しばらく歩いた先にある、深層フロアの一角。
ここがエリベルの研究フロアだ。
ここだけ場違いな程に、異色な空間と化している。
なんというか、洞窟の中にいきなり手術室がある位の、ミスマッチ感が漂っている。
見たことの無い様な、様々な道具があちらこちらに散らばっている。
これらはすべてエリベルが“錬金”で一から作り上げた魔道具らしい。
更に四十個以上の極彩色の球体があちこちに浮いており、その上方に様々な景色を映し出している。
『これは………外の景色か?』
エルド荒野に、ユグル大森林、アッド山脈、それにアグールの町まで。
様々な景色が映し出されているが、総じて俯瞰風景が多い。
これは多分俺が作った鳥型が見ている外の景色だ。
鳥型の視界と、極彩色の球体をリンクさせて、映像の様に映し出しているのだろう。
俺も、前にウナ達で似たようなことをやってたし。
あ、アンや森の魔物達が映ってる。
プライバシーガン無視だな。
まあ、この世界にプライバシーなんて概念無いだろうけどさ。
おや、アンが剣を抜いてるな。
それに、蛇や犬も臨戦態勢のように見える。
『………何かと戦ってるのか?』
映像からはアン達しか見えないが、何かと戦ってる様だ。
まあ、見た感じ余裕っぽいし問題ないだろう。
機材に触れないように慎重に歩く。
体が大きくなったから、あちこち触れないようにするのも大変だ。
フライとかが使えたら楽なのになぁ。
あ、ベルク発見。
うわ、すっげぇ汚れてる。
それに、涎を垂らしながら、白目をむいているよ。
「ふぉふぉふぉ~……エリベル様ぁ……素材集めの方は終わりましたぞぉ~……ふぉふぉふぉ……」
…………今日で徹夜何十日目なんだろう?
うわ言を呟きながら、にやにやしているが、幻覚でも見ているんだろうか?
何もない空中に向かって、手を動かしている。
周辺には、何やら良く分からない植物や木の実、動物の死骸なんかが散乱してる。
多分、研究素材だと思うんだけど、見た感じ危ないホームレスのおっさんにしか見えない。
……そっとしておこう。
さて、エリベルはどこだ?
俺は辺りを見渡す。
あ、居た。
何やら地面に胡坐をかいて、何やら作っている。
………何を作ってるんだ?
見れば小さな魔石の様な物体に、少しずつ魔術印の様なものが刻まれてゆく。
エリベルは集中しているらしく、こっちに気付いてない。
『おーい、エリベルー!来たぞー!』
思念通話を飛ばす。
あ、気付いてくれない。
その後、七回くらい思念通話を送ってようやくこっちの方を見た。
「あら、アース。ようやく来たのね。待ちくたびれたわよ」
いや、それ俺のセリフ。
流石にちょっと泣きそうになったよ。
『何を作ってたんだ?』
「ん、これの事?」
そう言ってエリベルは、先ほどいじっていた魔石を見る。
「デッサン型に新たに組み込む魔石よ。この魔石を埋め込めば、限定的だけどデッサン型も魔術を使うことが出来るわ」
『へぇ……そんな事が可能なのか?』
かなり便利じゃんか。
『でも、デッサン型は戦闘には向かないぞ?』
あいつ等、超弱いし。
寿命一か月の疲れない普通の人間程度の力しか無い。
「まあね、戦闘用じゃないわ。決められたこと以外は出来ないし、これは中層以降のトラップ作りに使おうと思ってね」
『ああ、成程な』
今回のダンジョンは、原始的な落とし穴や、落石のほかにも魔術的な罠も仕掛ける予定だ。

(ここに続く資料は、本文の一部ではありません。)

-- ==== Sys2Proof/Syntax.lean ====
section
/-!
DEFINITION. The 34 decoded instructions, one constructor per row of spec/opcode_table.json (30_encoding.md R74), with
the operand fields of the row's format (R71, R72). A decoded instruction is "an immutable decoded value" and no part
of the state (10_state.md R39).
-/

namespace Sys2Proof

/-- A decoded instruction. Register fields are indices 0 to 15; `nn` is 8 bits, `nnn` 12 bits, `n` 4 bits, all
unsigned (30_encoding.md R73). Rows are in the order of R74's table. -/
inductive Instr where
  /-- `00E0` -/
  | clearScreen
  /-- `00EE` -/
  | ret
  /-- `1NNN` -/
  | jump (nnn : BitVec 12)
  /-- `2NNN` -/
  | call (nnn : BitVec 12)
  /-- `3XNN` -/
  | skipEqIm (x : Reg) (nn : Byte)
  /-- `4XNN` -/
  | skipNeIm (x : Reg) (nn : Byte)
  /-- `5XY0` -/
  | skipEq (x y : Reg)
  /-- `6XNN` -/
  | setIm (x : Reg) (nn : Byte)
  /-- `7XNN` -/
  | addIm (x : Reg) (nn : Byte)
  /-- `8XY0` -/
  | set (x y : Reg)
  /-- `8XY1` -/
  | or (x y : Reg)
  /-- `8XY2` -/
  | and (x y : Reg)
  /-- `8XY3` -/
  | xor (x y : Reg)
  /-- `8XY4` -/
  | add (x y : Reg)
  /-- `8XY5` -/
  | sub (x y : Reg)
  /-- `8XY6`; the Y field is always decoded (41_alu.md R130) -/
  | shr (x y : Reg)
  /-- `8XY7` -/
  | subOpp (x y : Reg)
  /-- `8XYE`; the Y field is always decoded (41_alu.md R132) -/
  | shl (x y : Reg)
  /-- `9XY0` -/
  | skipNe (x y : Reg)
  /-- `ANNN` -/
  | setIndex (nnn : BitVec 12)
  /-- `BNNN`; X is the high nibble of NNN (40_control_flow.md R104) -/
  | jumpV0 (nnn : BitVec 12)
  /-- `CXNN` -/
  | randAnd (x : Reg) (nn : Byte)
  /-- `DXYN` -/
  | draw (x y : Reg) (n : BitVec 4)
  /-- `EX9E` -/
  | skipKeyEq (x : Reg)
  /-- `EXA1` -/
  | skipKeyNe (x : Reg)
  /-- `FX07` -/
  | getDelay (x : Reg)
  /-- `FX0A` -/
  | getKey (x : Reg)
  /-- `FX15` -/
  | setDelay (x : Reg)
  /-- `FX18` -/
  | setSound (x : Reg)
  /-- `FX1E` -/
  | addIndex (x : Reg)
  /-- `FX29` -/
  | indexCharacter (x : Reg)
  /-- `FX33` -/
  | setBcd (x : Reg)
  /-- `FX55` -/
  | regStore (x : Reg)
  /-- `FX65` -/
  | regLoad (x : Reg)
deriving DecidableEq, Repr

end Sys2Proof
end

だが、俺たちの中で、本格的な魔術が使えるのは、エリベル、ベルク、ウナ、ドス、トレスの五人だけ。
作るダンジョンに対して圧倒的に人手が足りない。
それを補うための、デッサン型の強化という訳だ。
「この魔石に組んだ術式を使えば、アンちゃんの提案した“串焼きルーム”と“獄炎床”や、ウナちゃんが考えた“粉砕壁”、“水糸沼”辺りなら、デッサン型でも作る事が出来るわ。量産は難しいけど、今よりかは、トラップを作るスピードが上がると思うわよ」
そりゃ、助かるわ。
ダンジョンそのものは、デッサン型や、アンの子蟻達が増えてる甲斐もあって、順調にその規模を拡張させている。

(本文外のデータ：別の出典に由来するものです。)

/-- 00_scope.md R9, R10, 10_state.md R36: the configuration record and the parameters are constant for a run. That a fault
keeps them too is the model's own choice (log 8): R185 leaves every part of the state but `run` and `fault` unspecified
there. -/
def Obligations.ConfigurationIsConstant : Prop :=
  ∀ s t : State, step s = .next t → t.cfg = s.cfg ∧ t.params = s.params

/-- 10_state.md R41, R43: only RandAnd reads the random byte, and only SkipKeyEq, SkipKeyNe and GetKey read the keys: any
other instruction does the same whatever they are. For an instruction that takes a fault the statement compares two faulted
states whose free values are applied to the same counter: that they agree is the model's own (log 2, log 8), for the hardware
leaves them any value (60_exceptions.md R185). -/
def Obligations.InputsAreReadOnlyByTheirInstructions : Prop :=
  ∀ (i : Instr) (s t : State) (rand : Byte) (keys : BitVec 16), exec i s = .next t →
    ((¬ ∃ x nn, i = .randAnd x nn) →
      exec i { s with inp := { s.inp with rand := rand } } = .next { t with inp := { t.inp with rand := rand } }) ∧
    ((¬ ∃ x, i = .skipKeyEq x ∨ i = .skipKeyNe x ∨ i = .getKey x) →
      exec i { s with inp := { s.inp with keys := keys } } = .next { t with inp := { t.inp with keys := keys } })

/-- 00_scope.md R9, 70_reset_and_hazards.md R222, 60_exceptions.md R196: the throttle rate, the timer period, the display
scale and the volume change nothing a cycle does. It compares two cycles with equal counters and equal listed samples: that
the states after a fault agree, and that the next sample does (its ticks too, which 60_exceptions.md R196 lets the period
decide), is the model's own (log 1, log 2, log 8). -/
def Obligations.TimingAndCosmeticNumbersAreInert : Prop :=
  ∀ (s t : State) (rate period : Nat) (scale : Int) (volume : Fin 101), step s = .next t →
    let other (u : State) : State :=
      { u with cfg := { u.cfg with
          instructionsPerSecond := rate, timerPeriodMs := period, displayScale := scale, volume := volume } }
    step (other s) = .next (other t)

/-! ## Invariants -/

/-- The state after reset meets every invariant below, for every configuration record and all parameters. (The canonical form
is the model's own, log 9; the values of `State.reset` are log 4 and log 5.) -/
def Obligations.ResetMeetsTheInvariants : Prop :=
  ∀ (c : Cfg) (p : Params),
    MemoryCanonical (State.atReset c p) ∧ StackWithinCapacity (State.atReset c p) ∧
    FaultRecordMatches (State.atReset c p) ∧ PcInRange (State.atReset c p) ∧
    State.reset = State.atReset defaultCfg defaultParams

/-- Every cycle keeps memory in its canonical form: addresses strictly rising and below 4096, none listed with its reset
content (20_memory.md R50, R51; the list form is the model's, log 9, and so is that a fault leaves one, log 8). -/
def Obligations.StepKeepsMemoryCanonical : Prop :=
  ∀ s t : State, MemoryCanonical s → step s = .next t → MemoryCanonical t

/-- 10_state.md R27, R28: every cycle keeps the call stack within STACK_DEPTH entries. That a fault keeps the bound is the
model's own (log 8). -/
def Obligations.StepKeepsTheStackWithinCapacity : Prop :=
  ∀ s t : State, StackWithinCapacity s → step s = .next t → StackWithinCapacity t

/-- 10_state.md R38, 60_exceptions.md R193: a fault is recorded exactly when the run is Faulted, and it is one of the four
kinds the CORE raises, with information that fits it; kept by every cycle. What a record carries for the two stack faults is
the spec's own choice (92_eei_decisions.md D15, log 19); DeviceInitFailure is never raised (log 21). -/
def Obligations.StepKeepsTheFaultRecord : Prop :=
  ∀ s t : State, FaultRecordMatches s → step s = .next t → FaultRecordMatches t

だが、肝心のトラップや特殊環境が、その進行に追いついていないのだ。
ちなみに特殊環境とは、ダンジョンの中に疑似的な森や岩場を作る事を指す。
今のところ、岩場、沼地、雪原、熔岩地帯の四つは中層以降のダンジョンに作る事に成功している。
沼ゴーレムや雪ゴーレム、熔岩ゴーレム達を作っていたのが功を奏した。
彼らをそのまま、中層ダンジョンへと移動させ、そのまま肉体を増やしてもらったのだ。
もちろんそれぞれのエリアは離して作ってある。
特に熔岩地帯は熱や温度の関係で維持や周辺フロアへの影響が凄まじいのだ。
この辺りも、調整が必要かね。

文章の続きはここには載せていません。